START Dataset extract

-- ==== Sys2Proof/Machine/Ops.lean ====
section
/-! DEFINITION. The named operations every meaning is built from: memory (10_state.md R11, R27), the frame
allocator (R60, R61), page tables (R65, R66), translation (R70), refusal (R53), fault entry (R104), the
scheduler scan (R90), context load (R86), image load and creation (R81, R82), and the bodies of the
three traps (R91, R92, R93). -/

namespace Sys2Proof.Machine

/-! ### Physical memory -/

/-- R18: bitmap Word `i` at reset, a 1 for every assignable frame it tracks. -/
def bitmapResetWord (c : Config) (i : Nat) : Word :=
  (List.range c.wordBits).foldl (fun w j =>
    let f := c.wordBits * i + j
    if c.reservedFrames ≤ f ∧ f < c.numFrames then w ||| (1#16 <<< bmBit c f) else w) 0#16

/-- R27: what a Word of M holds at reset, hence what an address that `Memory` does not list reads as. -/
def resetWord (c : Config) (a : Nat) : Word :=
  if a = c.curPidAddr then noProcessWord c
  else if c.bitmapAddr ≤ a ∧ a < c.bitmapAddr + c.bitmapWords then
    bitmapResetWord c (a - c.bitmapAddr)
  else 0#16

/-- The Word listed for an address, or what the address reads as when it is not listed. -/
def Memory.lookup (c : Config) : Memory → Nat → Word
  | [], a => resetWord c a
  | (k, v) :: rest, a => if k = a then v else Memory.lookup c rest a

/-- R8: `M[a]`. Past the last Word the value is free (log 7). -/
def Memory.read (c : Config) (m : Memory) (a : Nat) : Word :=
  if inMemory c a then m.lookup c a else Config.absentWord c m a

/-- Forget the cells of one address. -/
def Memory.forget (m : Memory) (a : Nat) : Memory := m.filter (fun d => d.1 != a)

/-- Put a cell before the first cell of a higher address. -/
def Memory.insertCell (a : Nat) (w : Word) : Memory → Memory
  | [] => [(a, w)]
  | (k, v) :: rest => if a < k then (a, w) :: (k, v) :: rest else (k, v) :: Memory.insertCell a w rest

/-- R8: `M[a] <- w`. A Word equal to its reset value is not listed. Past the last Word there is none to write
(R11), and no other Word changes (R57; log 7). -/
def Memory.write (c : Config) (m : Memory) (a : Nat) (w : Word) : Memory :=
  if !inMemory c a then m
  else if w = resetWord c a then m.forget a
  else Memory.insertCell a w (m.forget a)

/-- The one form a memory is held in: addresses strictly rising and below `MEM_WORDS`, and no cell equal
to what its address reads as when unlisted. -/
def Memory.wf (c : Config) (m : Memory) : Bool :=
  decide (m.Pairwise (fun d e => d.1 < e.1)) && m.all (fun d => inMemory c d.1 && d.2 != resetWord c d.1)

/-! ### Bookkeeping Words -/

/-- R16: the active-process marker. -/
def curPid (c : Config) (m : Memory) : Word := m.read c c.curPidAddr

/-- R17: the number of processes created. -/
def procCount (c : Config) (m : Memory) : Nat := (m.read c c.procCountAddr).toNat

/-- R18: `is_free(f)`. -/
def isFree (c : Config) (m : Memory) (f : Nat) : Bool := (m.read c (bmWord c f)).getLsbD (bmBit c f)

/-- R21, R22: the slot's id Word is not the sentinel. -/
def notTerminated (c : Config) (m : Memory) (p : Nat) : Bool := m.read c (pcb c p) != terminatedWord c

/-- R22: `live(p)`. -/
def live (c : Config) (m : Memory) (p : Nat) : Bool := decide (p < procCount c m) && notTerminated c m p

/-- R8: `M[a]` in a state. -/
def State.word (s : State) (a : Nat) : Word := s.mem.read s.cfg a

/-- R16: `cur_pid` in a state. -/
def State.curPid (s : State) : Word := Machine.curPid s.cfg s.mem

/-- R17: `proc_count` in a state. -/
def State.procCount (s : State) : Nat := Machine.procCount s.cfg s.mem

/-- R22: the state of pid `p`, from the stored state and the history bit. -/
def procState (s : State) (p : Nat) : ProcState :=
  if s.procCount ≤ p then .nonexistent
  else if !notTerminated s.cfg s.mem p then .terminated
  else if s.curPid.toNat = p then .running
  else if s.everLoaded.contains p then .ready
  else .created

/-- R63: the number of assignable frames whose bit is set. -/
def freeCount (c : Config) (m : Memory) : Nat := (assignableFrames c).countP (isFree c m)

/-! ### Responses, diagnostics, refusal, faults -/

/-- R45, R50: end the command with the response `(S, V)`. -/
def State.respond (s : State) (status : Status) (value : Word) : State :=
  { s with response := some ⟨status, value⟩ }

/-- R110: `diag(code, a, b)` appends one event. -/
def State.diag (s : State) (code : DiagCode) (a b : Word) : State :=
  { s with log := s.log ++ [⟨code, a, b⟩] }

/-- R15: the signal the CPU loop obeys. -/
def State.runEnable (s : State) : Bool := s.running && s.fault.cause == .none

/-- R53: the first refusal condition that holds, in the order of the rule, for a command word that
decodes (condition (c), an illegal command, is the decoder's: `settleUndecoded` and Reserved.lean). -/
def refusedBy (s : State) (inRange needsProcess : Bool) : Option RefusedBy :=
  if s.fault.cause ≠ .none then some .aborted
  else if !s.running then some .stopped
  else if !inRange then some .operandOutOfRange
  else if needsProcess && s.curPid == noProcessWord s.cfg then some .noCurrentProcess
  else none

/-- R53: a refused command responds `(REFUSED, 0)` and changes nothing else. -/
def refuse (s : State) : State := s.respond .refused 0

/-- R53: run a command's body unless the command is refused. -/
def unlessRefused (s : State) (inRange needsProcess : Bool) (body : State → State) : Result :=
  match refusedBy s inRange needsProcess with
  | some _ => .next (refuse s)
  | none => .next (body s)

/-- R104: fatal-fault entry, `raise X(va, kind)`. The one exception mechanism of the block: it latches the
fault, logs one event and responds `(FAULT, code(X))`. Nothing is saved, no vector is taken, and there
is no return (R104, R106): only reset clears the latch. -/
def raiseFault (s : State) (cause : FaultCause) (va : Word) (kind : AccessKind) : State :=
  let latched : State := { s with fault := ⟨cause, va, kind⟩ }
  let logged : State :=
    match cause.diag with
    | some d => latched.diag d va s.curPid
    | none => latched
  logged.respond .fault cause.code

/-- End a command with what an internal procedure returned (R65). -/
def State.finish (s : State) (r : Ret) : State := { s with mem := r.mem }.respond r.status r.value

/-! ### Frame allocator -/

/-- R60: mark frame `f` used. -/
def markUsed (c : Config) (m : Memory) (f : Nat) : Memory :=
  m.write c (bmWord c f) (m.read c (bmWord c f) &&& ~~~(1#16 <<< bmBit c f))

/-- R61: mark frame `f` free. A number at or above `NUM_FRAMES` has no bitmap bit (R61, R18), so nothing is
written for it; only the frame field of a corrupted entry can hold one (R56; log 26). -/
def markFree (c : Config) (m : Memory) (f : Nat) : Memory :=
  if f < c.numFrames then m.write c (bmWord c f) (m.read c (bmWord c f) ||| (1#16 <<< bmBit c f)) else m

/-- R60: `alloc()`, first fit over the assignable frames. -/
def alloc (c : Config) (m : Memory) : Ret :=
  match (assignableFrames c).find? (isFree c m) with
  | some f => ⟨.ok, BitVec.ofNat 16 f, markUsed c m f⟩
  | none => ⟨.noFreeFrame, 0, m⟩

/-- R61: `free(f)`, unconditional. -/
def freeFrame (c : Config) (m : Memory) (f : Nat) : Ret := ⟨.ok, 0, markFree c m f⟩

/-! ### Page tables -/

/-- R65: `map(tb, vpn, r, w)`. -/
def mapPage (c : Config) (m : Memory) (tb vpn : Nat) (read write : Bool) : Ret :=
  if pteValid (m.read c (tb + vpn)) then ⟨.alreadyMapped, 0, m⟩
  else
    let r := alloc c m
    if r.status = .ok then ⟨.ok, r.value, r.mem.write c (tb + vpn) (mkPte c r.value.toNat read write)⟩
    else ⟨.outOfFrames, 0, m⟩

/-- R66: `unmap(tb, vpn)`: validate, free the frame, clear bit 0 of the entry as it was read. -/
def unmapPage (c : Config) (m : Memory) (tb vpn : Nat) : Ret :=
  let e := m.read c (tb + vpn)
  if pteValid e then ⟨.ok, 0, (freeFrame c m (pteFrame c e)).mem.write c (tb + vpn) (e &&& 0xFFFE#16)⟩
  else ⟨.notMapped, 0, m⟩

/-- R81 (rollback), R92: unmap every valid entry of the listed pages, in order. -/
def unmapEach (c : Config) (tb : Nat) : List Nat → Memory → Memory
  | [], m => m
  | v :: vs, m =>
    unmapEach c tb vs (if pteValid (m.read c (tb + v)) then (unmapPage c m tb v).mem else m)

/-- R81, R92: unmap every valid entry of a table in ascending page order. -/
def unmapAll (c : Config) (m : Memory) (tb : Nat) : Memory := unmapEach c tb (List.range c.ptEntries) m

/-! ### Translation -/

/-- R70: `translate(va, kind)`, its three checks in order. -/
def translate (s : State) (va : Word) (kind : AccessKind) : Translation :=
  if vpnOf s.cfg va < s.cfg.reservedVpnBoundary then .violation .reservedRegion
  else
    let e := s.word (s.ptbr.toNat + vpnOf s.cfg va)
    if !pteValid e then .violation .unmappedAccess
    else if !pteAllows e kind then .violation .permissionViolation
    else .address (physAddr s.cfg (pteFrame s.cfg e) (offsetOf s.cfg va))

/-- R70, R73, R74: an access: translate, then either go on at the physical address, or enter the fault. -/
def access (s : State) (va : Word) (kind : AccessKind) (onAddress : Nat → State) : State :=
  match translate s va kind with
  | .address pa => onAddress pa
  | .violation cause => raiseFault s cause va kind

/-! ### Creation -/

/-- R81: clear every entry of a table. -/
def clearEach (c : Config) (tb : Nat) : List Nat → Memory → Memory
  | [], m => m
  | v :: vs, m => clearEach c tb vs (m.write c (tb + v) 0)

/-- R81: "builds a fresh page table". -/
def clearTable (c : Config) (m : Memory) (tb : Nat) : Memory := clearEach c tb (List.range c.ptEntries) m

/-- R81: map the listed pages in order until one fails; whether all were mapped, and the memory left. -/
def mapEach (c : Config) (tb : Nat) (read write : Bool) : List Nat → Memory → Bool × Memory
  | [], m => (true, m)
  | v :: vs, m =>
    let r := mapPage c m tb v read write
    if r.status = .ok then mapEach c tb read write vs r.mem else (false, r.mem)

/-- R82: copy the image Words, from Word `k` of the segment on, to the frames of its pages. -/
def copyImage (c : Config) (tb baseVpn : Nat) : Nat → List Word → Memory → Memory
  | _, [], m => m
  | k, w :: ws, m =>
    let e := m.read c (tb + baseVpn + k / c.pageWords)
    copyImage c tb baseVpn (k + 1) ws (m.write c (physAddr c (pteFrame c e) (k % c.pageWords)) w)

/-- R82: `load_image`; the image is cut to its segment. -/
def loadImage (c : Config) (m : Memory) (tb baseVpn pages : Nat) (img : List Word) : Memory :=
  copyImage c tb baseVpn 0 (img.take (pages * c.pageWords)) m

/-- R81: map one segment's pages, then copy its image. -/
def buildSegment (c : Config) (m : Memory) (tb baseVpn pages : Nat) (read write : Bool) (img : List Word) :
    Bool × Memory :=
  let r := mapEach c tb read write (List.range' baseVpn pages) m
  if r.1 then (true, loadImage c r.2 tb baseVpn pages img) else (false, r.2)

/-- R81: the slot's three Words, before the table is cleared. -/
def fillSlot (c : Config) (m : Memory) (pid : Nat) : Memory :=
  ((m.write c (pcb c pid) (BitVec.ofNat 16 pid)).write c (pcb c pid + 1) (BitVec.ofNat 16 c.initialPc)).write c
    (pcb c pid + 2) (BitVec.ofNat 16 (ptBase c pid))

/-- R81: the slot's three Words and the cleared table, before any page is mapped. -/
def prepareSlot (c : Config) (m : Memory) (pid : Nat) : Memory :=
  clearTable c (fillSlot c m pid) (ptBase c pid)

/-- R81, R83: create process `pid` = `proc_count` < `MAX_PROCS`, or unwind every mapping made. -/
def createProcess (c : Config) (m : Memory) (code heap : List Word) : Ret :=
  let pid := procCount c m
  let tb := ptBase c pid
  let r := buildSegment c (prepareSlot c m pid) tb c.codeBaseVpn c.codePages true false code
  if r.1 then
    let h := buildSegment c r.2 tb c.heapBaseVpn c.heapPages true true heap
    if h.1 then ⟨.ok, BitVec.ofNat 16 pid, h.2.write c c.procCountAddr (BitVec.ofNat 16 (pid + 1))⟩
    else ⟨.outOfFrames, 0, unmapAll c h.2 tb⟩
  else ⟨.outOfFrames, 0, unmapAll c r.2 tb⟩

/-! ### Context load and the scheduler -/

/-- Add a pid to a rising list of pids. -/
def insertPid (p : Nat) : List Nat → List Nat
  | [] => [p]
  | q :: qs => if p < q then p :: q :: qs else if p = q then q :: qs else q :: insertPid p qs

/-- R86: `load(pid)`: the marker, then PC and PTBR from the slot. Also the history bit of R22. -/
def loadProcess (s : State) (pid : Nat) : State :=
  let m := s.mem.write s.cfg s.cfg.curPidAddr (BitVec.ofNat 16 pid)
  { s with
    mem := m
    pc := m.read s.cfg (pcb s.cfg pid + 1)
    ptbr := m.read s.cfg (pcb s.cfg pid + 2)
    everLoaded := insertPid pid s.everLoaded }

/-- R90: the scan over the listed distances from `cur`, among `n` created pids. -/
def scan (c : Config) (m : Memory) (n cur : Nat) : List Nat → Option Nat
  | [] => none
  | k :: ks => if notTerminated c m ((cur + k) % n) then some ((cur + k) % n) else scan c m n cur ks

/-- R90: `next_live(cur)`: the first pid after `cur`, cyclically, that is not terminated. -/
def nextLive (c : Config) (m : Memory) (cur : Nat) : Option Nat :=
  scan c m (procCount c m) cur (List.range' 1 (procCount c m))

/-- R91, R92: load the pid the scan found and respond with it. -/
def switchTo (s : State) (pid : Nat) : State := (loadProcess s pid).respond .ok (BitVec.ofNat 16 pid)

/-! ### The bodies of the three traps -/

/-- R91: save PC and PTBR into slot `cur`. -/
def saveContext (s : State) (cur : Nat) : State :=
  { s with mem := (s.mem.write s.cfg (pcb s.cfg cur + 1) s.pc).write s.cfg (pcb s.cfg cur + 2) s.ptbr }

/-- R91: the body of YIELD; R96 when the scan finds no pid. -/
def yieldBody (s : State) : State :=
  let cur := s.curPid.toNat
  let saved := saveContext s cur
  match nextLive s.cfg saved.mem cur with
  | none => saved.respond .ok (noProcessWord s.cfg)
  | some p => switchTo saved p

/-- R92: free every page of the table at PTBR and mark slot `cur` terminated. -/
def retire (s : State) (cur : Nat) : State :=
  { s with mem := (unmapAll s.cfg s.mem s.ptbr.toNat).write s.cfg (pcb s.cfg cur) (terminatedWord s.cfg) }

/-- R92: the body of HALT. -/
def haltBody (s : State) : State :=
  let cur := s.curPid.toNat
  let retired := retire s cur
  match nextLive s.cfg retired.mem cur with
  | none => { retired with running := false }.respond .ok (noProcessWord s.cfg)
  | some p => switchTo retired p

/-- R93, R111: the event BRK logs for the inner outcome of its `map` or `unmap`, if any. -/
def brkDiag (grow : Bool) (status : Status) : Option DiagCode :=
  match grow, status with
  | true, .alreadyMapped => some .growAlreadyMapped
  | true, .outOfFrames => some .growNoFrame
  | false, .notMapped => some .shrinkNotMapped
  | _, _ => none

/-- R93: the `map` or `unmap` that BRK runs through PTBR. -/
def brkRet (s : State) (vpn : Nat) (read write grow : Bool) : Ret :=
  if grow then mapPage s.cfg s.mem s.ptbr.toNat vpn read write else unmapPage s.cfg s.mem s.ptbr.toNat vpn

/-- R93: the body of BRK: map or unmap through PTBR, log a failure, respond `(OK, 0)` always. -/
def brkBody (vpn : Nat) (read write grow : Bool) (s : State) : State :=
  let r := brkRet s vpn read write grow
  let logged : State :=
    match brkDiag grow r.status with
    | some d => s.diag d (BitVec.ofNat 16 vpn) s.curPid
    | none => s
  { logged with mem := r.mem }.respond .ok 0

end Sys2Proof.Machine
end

END Dataset extract

Required work
The answer must be a verbatim transcription of the entries above, from the first line through the line that contains "if c.reservedFrames ≤", and nothing more.

Solution
-- ==== Sys2Proof/Machine/Ops.lean ====
section
/-! DEFINITION. The named operations every meaning is built from: memory (10_state.md R11, R27), the frame
allocator (R60, R61), page tables (R65, R66), translation (R70), refusal (R53), fault entry (R104), the
scheduler scan (R90), context load (R86), image load and creation (R81, R82), and the bodies of the
three traps (R91, R92, R93). -/

namespace Sys2Proof.Machine

/-! ### Physical memory -/

/-- R18: bitmap Word `i` at reset, a 1 for every assignable frame it tracks. -/
def bitmapResetWord (c : Config) (i : Nat) : Word :=
  (List.range c.wordBits).foldl (fun w j =>
    let f := c.wordBits * i + j
    if c.reservedFrames ≤ f ∧ f < c.numFrames then w ||| (1#16 <<< bmBit c f) else w) 0#16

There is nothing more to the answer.